In 1956, a brand new Douglas Aircraft DC-7B was christened with US registration number N101LM. She was to begin service as a passenger airliner for American Airlines.


Powered by four Wright Radial R-3350 Series engines, she carried a crew of 2 pilots, 1 flight engineer, 2-4 stewardesses and 102 passengers. She was one of 24 DC-7Bs ordered by American.

The Wright Radial Cyclone engine was designed in 1937. Each of her four engines consisted of 18 cylinders, arranged in banks of two, displaced 3,350 cubic inches, and churned out 3,250 horsepower. These supercharged engines were the most powerful piston aircraft engines ever built.

The DC-7 had a range of up to 5,000 miles at a maximum ceiling of 28,000 feet, depending on payload. It took her just under 8 hours for a non-stop US coast to coast flight, at a cruise speed of 360 mph.

The DC-7 airliner was the last of an era, preceded by the DC-3, DC-4 and DC-6 aircraft. As a child in the early 1960′s, I can vaguely recall flights on aircraft like the DC-7 and the Constellation. I remember being asked if I wanted to visit the cockpit and flight crew before take off. It was an era of fine linen table cloths, real china, edible food and well-dressed travelers.

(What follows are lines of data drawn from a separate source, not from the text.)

-- ==== Sys2Proof/Machine/Tim.lean ====
section
/-!
DEFINITION. The Time Keeper (R180–R195, R201–R203): the estimate and quality levels, disciplining, holdover, verification, steps and
host sets, PPS, timed outputs and captures, the UTC offset. Machine/Second.lean has the whole second.
-/

namespace Sys2Proof.Machine

/-- Change TIM's state. -/
def State.setTim (s : State) (f : TimSt → TimSt) : State := { s with tim := f s.tim }

/-! ## Error estimate and quality (R184–R186, R192) -/

/-- The estimate of a growth that began at `est0`, `dt` ns ago, by frequency uncertainty and ageing bound, rounded up, ns (R186). -/
def grownEst (est0 fUnc ageing dt : Nat) : Nat :=
  est0 + ceilDiv (2 * 10 ^ 12 * fUnc * dt + ageing * dt * dt) (2 * 10 ^ 27)

/-- The frequency uncertainty and the ageing bound in use: those learned, or R192's for a module not LOCKED since reset. -/
def TimSt.bounds (t : TimSt) : Nat × Nat := if t.everLocked then (t.fUnc, t.ageing) else (TimSt.reset.fUnc, TimSt.reset.ageing)

/-- The error estimate, ns; none while device time is not valid. -/
def State.timEst (s : State) : Option Nat :=
  if !s.timeValid then none
  else match s.tim.mode with
    | .none => none
    | .disciplined => some (s.tim.offset.natAbs + 20)
    | .holdover | .host => some (grownEst s.tim.est0 s.tim.bounds.1 s.tim.bounds.2 (s.mono - s.tim.estAt))

/-- The quality levels of R185. -/
abbrev Qual.NONE : Nat := 0
abbrev Qual.LOCKED : Nat := 1
abbrev Qual.STEERING : Nat := 2
abbrev Qual.HOLD_10US : Nat := 5
abbrev Qual.HOLD_WIDE : Nat := 6
abbrev Qual.HOST : Nat := 7

/-- Consecutive epochs that span 60 s and 10 s (R185, R184, R188). DEDUCED from the worked times of the chapter (log 41). -/
abbrev epochs60s : Nat := 601
abbrev epochs10s : Nat := 101

/-- The quality level the rules give now (R185). -/
def State.timQual (s : State) : Nat :=
  match s.tim.mode with
  | .none => Qual.NONE
  | .host => Qual.HOST
  | .disciplined => if epochs60s ≤ s.tim.inside then Qual.LOCKED else Qual.STEERING
  | .holdover =>
    let e := s.timEst.getD 0
    if e ≤ 100 then 3 else if e ≤ 1000 then 4 else if e ≤ 10000 then Qual.HOLD_10US else Qual.HOLD_WIDE

/-- clockClass of a quality level. -/
def qualClass (q : Nat) : Nat := [248, 6, 7, 7, 7, 52, 187, 248].getD q 248

/-- The upper bounds of the clockAccuracy codes 0x20 to 0x30 of IEEE 1588-2019, ns. PRESUMED (log 40). -/
def accuracyBounds : List Nat :=
  [25, 100, 250, 1000, 2500, 10000, 25000, 100000, 250000, 1000000, 2500000, 10000000, 25000000, 100000000, 250000000, 1000000000, 10000000000]

/-- clockAccuracy: the smallest code that covers the estimate; 0xFE while there is none. -/
def State.timAccuracy (s : State) : Nat :=
  match s.timEst with
  | none => 0xFE
  | some e =>
    if e ≤ 1 then 0x1D else if e ≤ 2 then 0x1E else if e ≤ 10 then 0x1F
    else 0x20 + (accuracyBounds.filter fun b => decide (b < e)).length

/-- The level follows the rules; LOCKED learns the OCXO's figures (free), and a change raises event 114. -/
def State.qualUpdate (s : State) : State :=
  let q := s.timQual
  let s := s.setFld F.TIM_STATUS_HOLDOVER (b2n (s.tim.mode == .holdover))
  if q = s.fld F.TIM_QUAL_QUAL then s
  else
    let s := if q = Qual.LOCKED then
      let (f, s) := s.draw
      let (a, s) := s.draw
      s.setTim fun t => { t with everLocked := true, fUnc := f, ageing := a }
      else s
    ((s.setFld F.TIM_QUAL_QUAL q).setFld F.TIM_QUAL_CLASS (qualClass q)).raise Ev.TIM_QUAL_CHANGE 0
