-- ==== Sys2Proof/Machine/Observe.lean ====
section
/-!
DEFINITION. What GRX makes of an epoch's measurements (R159, R160, R162, R166, R169): the observations and satellites of an antenna, its set as a
record, the ANT_A–ANT_B double differences and their fix, and what the monitor's checks compare.
-/

namespace Sys2Proof.Machine

/-! ## Held positions (R168) -/

/-- The held position of an antenna. -/
def State.heldPos (s : State) (a : Nat) : Option (List Int) := if a = 0 then s.nand.heldA else s.nand.heldB

/-- The square of the distance of two positions. -/
def dist2 (p q : List Int) : Int := ((p.zip q).map fun c => (c.1 - c.2) * (c.1 - c.2)).sum

/-! ## The observations of an antenna (R159, R162) -/

/-- The signal a channel tracks. -/
def State.chanKey (s : State) (ch : Nat) : Nat := sigKey (s.chanSig ch) (s.chan ch).svid

/-- The reports of an antenna's tracking channels, one for a signal, by satellite; at most 64 satellites (R160). -/
def State.antChans (s : State) (a : Nat) (chans : List ChanMeas) : List ChanMeas :=
  let on := chans.filter fun m => decide (m.ch < 384) && s.chanSig m.ch != 0 && s.chanAnt m.ch == a && decide (3 ≤ (s.chan m.ch).state)
    && (s.chan m.ch).svid != 0 && !s.chanOut m.ch
  let once := on.foldl (fun acc m => if acc.any fun p => s.chanKey p.ch == s.chanKey m.ch then acc else acc ++ [m]) []
  let sats := (sortBy (fun a b => decide (a ≤ b)) (once.map fun m => keySat (s.chanKey m.ch)).eraseDups).take 64
  sats.flatMap fun v => once.filter fun m => keySat (s.chanKey m.ch) == v

/-- A channel's observation; `clkOff` moves it to the epoch. -/
def State.chanObs (s : State) (clkOff : Int) (m : ChanMeas) : Obs :=
  obsOf (s.chanSig m.ch) (s.chan m.ch).svid m.cn0 m.pr m.cpd m.dop clkOff (s.chanLock m.ch) m.half (s.chan m.ch).slip

/-- What an antenna's epoch holds: its channels' reports, its satellites, and the observations of usable satellites' healthy signals. -/
structure AntSet where
  chans : List ChanMeas
  sats : List RefSat
  obs : List Obs
  deriving DecidableEq, Repr

/-- The set of an antenna. Elevations hold at its held position, or at that of its code while it has none. -/
def State.antSet (s : State) (a epoch : Nat) (m : AntMeas) (chans : List ChanMeas) : AntSet :=
  let on := s.antChans a chans
  let all := on.map (s.chanObs m.clkOff)
  let sats := (all.map fun o => keySat o.key).eraseDups.map
    (s.refSat epoch ((s.heldPos a).getD m.codePos) (some (s.fld F.GRX_CFG_USE_MASK)) all)
  ⟨on, sats, (s.healthyObs epoch all).filter fun o => sats.any fun v => v.usable && v.sat == keySat o.key⟩

/-- The usable satellites of a set (R162, R170). -/
def AntSet.nsat (v : AntSet) : Nat := (v.sats.filter RefSat.usable).length

/-! ## The record of a set (R160) -/

/-- A satellite block: its header, and a signal block for each of its channels. -/
def State.satBlock (s : State) (v : AntSet) (sat : Nat) : List Byte :=
  let on := v.chans.filter fun m => keySat (s.chanKey m.ch) == sat
  Bytes.ofNat 1 (sat / 64 + 4 * on.length) ++ Bytes.ofNat 1 (sat % 64)
    ++ on.flatMap fun m => sigBytes (s.chanSig m.ch) m.cn0 m.pr m.cpd m.dop (s.chanLock m.ch) m.half (s.chan m.ch).slip

/-- A reference set's record. -/
def State.setBytes (s : State) (a epoch reason : Nat) (clkOff : Int) (v : AntSet) : List Byte :=
  let jam := (List.range 3).any fun p => decide (2 ≤ s.fld (jamFld a p))
  let flags := b2n (reason == 0) + 2 * b2n (s.fld F.GRX_STATUS_REF_ANT == a + 1) + 4 * b2n (s.flag F.GRX_STATUS_SPOOF_ALARM)
    + 8 * b2n (s.flag F.GRX_STATUS_BASE_ALARM) + 16 * b2n jam
  Bytes.ofNat 1 a ++ Bytes.ofNat 1 flags ++ Bytes.ofNat 1 reason ++ Bytes.ofNat 1 v.sats.length ++ Bytes.ofNat 5 epoch
    ++ Bytes.ofNat 4 (encodeSigned 32 clkOff) ++ Bytes.ofNat 1 (s.grx.setSeq.get 0 a) ++ Bytes.ofNat 2 v.chans.length
    ++ v.sats.flatMap fun r => s.satBlock v r.sat

/-! ## The baseline (R166, R169) -/

/-- An ANT_A–ANT_B double difference: its signal, what the directions of its satellite and of its code's pivot differ by, the double difference
(mm) and what the surveyed baseline predicts. -/
structure BaseDd where
  key : Nat
  h : List Rat
  y : Rat
  pred : Rat
  deriving DecidableEq, Repr

/-- The double differences of an epoch: signals usable and in phase lock on both antennas, without SLIP, each code against the signal of its
highest satellite; and the pivots. -/
def State.baseDds (s : State) (epoch : Nat) (posA posB : List Int) (a b : AntSet) : List BaseDd × List Nat :=
  let locked (v : AntSet) (k : Nat) : Bool := v.chans.any fun m => s.chanKey m.ch == k && (s.chan m.ch).state == 4
  let good (v : AntSet) (o : Obs) : Bool := locked v o.key && !o.slip
  let pairs := a.obs.filterMap fun o =>
    if good a o then (b.obs.find? fun p => p.key == o.key && good b p).map fun p => (o.key, o.carrier - p.carrier) else none
  let base := (siteEnu s.siteOrigin posB).zipWith (fun x y => x - y) (siteEnu s.siteOrigin posA)
  let sat (k : Nat) : Option RefSat := a.sats.find? fun v => v.sat == keySat k
  let elev (k : Nat) : Int := ((sat k).map RefSat.elev).getD 0
  let dir (k : Nat) : List Rat := Config.sight ((((sat k).bind RefSat.eph).map Prod.snd).getD 0) epoch posA
  let groups := ((List.range 17).drop 1).map fun g =>
    sortBy (fun x y => decide (elev y.1 ≤ elev x.1)) (pairs.filter fun p => keySig p.1 == g)
  (groups.flatMap fun l => match l with
    | [] => []
    | p :: rest => rest.map fun q =>
      let h := (dir q.1).zipWith (fun x y => x - y) (dir p.1)
      ⟨q.1, h, q.2 - p.2, dot h base⟩,
   groups.filterMap fun l => l.head?.map Prod.fst)

/-- The wavelength of a double difference. -/
def BaseDd.lambda (d : BaseDd) : Rat := sigLambda (keySig d.key)

/-- Its integer, by the held baseline. -/
def BaseDd.int (d : BaseDd) : Int := nearest ((d.y - d.pred) / d.lambda)

/-- A fixed baseline: its integers by signal, 0 for a pivot; the sum of the squares of the residuals (mm²) and their number; the square of the
measured vector's deviation from the held one (mm²). -/
structure BaseFix where
  ints : List (Nat × Int)
  sumSq : Rat
  count : Nat
  dev2 : Rat
  deriving DecidableEq, Repr

/-- The fix of an epoch, by least squares over double differences of equal weight (DESIGN CHOICE, log 79); none with fewer than 5 common
satellites. -/
def baseFix (dds : List BaseDd) (pivots : List Nat) : Option BaseFix :=
  if ((dds.map BaseDd.key ++ pivots).map keySat).eraseDups.length < 5 then none
  else
    let rows := dds.map fun d => (d.h, d.y - d.pred - d.lambda * (d.int : Rat))
    let wide : Rat := ((10 ^ 12 : Nat) : Rat)
    let e := rows.foldl (fun (e : Est) r => e.meas r.1 r.2 1) ⟨[0, 0, 0], [[wide, 0, 0], [0, wide, 0], [0, 0, wide]]⟩
    let res := rows.map fun r => r.2 - dot r.1 e.x
    some ⟨(pivots.map fun p => (p, 0)) ++ dds.map (fun d => (d.key, d.int)), dot res res, res.length, dot e.x e.x⟩

/-- A phase is within 0.05 cycle of a whole number of cycles. -/
def nearWhole (q : Rat) : Bool :=
  let d := q - (nearest q : Rat)
  decide (-(1 / 20) ≤ d) && decide (d ≤ 1 / 20)

/-- Check DIRECTION: on one code at least 4 double differences are zero, where the surveyed baseline predicts otherwise. -/
def directionBad (dds : List BaseDd) : Bool :=
  ((List.range 17).drop 1).any fun g => decide (4 ≤ (dds.filter fun d =>
    keySig d.key == g && nearWhole (d.y / d.lambda) && !nearWhole (d.pred / d.lambda)).length)

/-! ## Other checks (R166) -/

/-- Check POWER: a signal above 55 dB-Hz, or on one path at least 4 that have risen by 6 dB within 1 s while its gain reduction has grown. -/
def State.powerBad (s : State) (chans : List ChanMeas) : Bool :=
  chans.any (fun m => decide (220 < m.cn0))
    || (List.range 6).any fun k =>
      s.grx.cnHist.any fun h => !s.passed h.at' (nsPerSec + 1) && decide (h.jamDb.get 0 k < s.grx.jamDb.get 0 k)
        && decide (4 ≤ (chans.filter fun m => pathKey (s.chanAnt m.ch) (sigPath (s.chanSig m.ch)) == k
          && h.cn0.any fun e => e.1 == m.ch && decide (e.2 + 24 ≤ m.cn0)).length)

/-- The epoch joins what check POWER compares with: the last second. -/
def State.cnKeep (s : State) (chans : List ChanMeas) : State :=
  s.setGrx fun g => { g with
    cnHist := ⟨s.mono, chans.map fun m => (m.ch, m.cn0), g.jamDb⟩ :: g.cnHist.filter fun h => !s.passed h.at' nsPerSec }

/-- Check CLOCK: while TIM disciplines, the offset steps from the one it predicts, or the drift differs from its own. -/
def State.clockBad (s : State) (m : AntMeas) : Bool :=
  s.tim.mode == .disciplined
    && (decide (1000 < (10 * (m.offset - s.fld F.TIM_CAL_ANT_NS - s.tim.offset) - s.tim.drift).natAbs) || decide (20 < (m.drift - s.tim.drift).natAbs))

/-- Check POSITION: 30 m from the held position. -/
def State.positionBad (s : State) (a : Nat) (m : AntMeas) : Bool :=
  match s.heldPos a with
  | some p => decide (300000 * 300000 < dist2 p m.codePos)
  | none => false

/-- Check SHAPE: 10 consecutive epochs on at least 3 signals. -/
def State.shapeBad (s : State) (chans : List ChanMeas) : Bool :=
  decide (3 ≤ (chans.filter fun m => decide (10 ≤ (s.chan m.ch).asymRun)).length)

end Sys2Proof.Machine
end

Certainly, it was well before the era of rude passengers, surly flight attendants and the TSA.

Starting in the late 1950′s, piston-engine commercial passenger aircraft was phased out due to the arriving jet age. Jet engines were quieter and more reliable. They burned inexpensive Jet-A fuel as opposed to Avgas. Jetliners flew higher, farther and faster than radial-powered piston aircraft. Just 107 DC-7Bs were built before the Douglas DC-8 and Boeing 707s jetliners began service in the late 1950′s.

After her passenger carrying days were over, N101LM was registered as N381AA and earned her living as an air freighter.

N381AA spent her last 6 years as a cargo hauler operating out of Opa Locka, FL, (KOPF) near Miami, operated by Turks Air.

Finally, in mid 2012, and after over 32,000 flight hours on the airframe, she was sold one last time. But she would not fly again. Her wings and vertical stabilizer were removed and she was loaded on a trailer and trucked 250 miles north, up  Interstate 95, to the New Smyrna Beach Airport, FL (KEVB). There, the wings were re-installed, commencing the process of being converted to a fine dining restaurant at the little GA field.

In November I met up with a few other Beechcraft Bonanza pilots from Central Florida at the New Smyrna Beach Airport. The morning was cool and crisp. We were there to enjoy a fund raising breakfast and tour of the conversion work of the aircraft, now known as The DC-7 Grille. After the renovation, the aircraft will be maintained as a static display restaurant and museum, as a tribute to the golden age of aviation.

Bonanzas at EVB

Bonanzas at EVB

Upon taxiing to the GA ramp, we found strong support for this ambitious project from the local and aviation community, where nearly 400 other people had turned out for a pancake breakfast and tour. There was a long line to board the aircraft and view the work to date.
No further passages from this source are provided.